### INFORMATION SUPPLIED
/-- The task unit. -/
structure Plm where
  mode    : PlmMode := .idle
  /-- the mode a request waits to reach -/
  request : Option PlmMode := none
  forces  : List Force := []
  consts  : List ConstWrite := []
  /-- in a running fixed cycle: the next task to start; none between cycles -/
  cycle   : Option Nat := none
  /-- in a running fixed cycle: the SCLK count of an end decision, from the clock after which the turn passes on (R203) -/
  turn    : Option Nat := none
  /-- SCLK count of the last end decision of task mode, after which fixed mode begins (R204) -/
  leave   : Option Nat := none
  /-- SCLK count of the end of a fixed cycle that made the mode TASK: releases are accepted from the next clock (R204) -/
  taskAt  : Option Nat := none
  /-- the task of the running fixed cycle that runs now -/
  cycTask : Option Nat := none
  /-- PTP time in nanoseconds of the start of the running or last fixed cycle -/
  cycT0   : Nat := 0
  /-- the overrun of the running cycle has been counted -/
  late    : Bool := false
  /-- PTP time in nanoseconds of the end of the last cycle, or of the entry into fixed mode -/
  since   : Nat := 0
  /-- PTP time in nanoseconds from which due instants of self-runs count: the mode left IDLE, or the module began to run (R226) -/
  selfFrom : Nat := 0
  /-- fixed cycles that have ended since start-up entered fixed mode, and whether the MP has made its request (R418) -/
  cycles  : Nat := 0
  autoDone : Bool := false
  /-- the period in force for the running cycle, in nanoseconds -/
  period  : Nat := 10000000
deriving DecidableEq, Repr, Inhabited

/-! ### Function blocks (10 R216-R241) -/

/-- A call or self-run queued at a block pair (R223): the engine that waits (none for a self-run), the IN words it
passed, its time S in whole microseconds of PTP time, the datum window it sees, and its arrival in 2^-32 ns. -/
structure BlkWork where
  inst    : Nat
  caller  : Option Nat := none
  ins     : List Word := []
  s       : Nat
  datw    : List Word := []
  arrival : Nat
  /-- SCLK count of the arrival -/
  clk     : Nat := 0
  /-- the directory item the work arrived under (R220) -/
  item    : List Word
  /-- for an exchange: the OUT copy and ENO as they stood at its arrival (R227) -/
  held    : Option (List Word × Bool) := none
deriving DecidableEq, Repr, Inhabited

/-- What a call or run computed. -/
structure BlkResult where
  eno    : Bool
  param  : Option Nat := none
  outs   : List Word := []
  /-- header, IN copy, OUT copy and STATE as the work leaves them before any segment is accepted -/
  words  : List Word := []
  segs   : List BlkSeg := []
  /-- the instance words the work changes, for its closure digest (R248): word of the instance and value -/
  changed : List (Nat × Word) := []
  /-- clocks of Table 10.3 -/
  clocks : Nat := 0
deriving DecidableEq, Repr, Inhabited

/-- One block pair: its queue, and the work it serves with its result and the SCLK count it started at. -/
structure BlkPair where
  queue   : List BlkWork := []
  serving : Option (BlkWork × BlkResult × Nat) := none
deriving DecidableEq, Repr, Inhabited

* * *

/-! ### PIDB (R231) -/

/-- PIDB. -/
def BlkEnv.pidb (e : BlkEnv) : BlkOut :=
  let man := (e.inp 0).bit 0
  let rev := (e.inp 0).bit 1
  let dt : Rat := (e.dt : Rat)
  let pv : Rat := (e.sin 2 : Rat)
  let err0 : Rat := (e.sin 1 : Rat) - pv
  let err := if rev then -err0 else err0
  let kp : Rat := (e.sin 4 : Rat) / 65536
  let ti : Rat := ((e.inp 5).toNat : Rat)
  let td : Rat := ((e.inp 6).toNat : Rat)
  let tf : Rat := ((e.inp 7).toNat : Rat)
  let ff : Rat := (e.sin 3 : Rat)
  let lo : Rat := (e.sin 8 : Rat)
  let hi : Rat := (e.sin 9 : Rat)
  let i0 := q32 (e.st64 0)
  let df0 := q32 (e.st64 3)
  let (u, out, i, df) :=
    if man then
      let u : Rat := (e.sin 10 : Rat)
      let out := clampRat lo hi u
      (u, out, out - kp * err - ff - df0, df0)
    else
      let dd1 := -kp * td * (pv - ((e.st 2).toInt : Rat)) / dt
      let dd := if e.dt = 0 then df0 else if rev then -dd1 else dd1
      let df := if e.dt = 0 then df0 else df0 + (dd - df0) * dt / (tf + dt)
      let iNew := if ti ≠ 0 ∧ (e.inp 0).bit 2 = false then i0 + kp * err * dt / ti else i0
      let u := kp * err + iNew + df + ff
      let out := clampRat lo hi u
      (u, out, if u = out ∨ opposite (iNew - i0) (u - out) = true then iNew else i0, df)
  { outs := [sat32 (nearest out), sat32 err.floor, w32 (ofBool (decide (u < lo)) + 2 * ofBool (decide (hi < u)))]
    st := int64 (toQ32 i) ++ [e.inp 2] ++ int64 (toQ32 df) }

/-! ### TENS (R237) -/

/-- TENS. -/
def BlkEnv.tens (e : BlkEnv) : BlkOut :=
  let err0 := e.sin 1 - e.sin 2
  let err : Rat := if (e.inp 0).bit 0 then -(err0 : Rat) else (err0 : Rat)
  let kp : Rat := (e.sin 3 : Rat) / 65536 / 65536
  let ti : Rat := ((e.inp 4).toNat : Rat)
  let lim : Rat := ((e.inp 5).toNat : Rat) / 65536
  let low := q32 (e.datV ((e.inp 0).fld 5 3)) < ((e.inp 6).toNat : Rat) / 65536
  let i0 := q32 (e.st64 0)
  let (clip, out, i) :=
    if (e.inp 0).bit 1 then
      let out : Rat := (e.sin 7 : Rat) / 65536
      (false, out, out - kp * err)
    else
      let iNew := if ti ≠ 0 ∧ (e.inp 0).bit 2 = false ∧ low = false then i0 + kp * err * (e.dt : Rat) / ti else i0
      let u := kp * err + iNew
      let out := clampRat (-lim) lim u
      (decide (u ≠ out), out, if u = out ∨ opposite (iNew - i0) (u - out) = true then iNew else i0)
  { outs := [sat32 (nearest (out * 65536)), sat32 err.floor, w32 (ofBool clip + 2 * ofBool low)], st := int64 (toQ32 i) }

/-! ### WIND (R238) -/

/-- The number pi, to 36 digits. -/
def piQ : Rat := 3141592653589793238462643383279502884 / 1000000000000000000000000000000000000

### WHAT THIS TASK INVOLVES
In the records above, find the line with "task unit. -/"; write out exactly that line and each one after it, stopping after the line with "ConstWrite := []".

### ANSWER BELOW
/-- The task unit. -/
structure Plm where
  mode    : PlmMode := .idle
  /-- the mode a request waits to reach -/
  request : Option PlmMode := none
  forces  : List Force := []
  consts  : List ConstWrite := []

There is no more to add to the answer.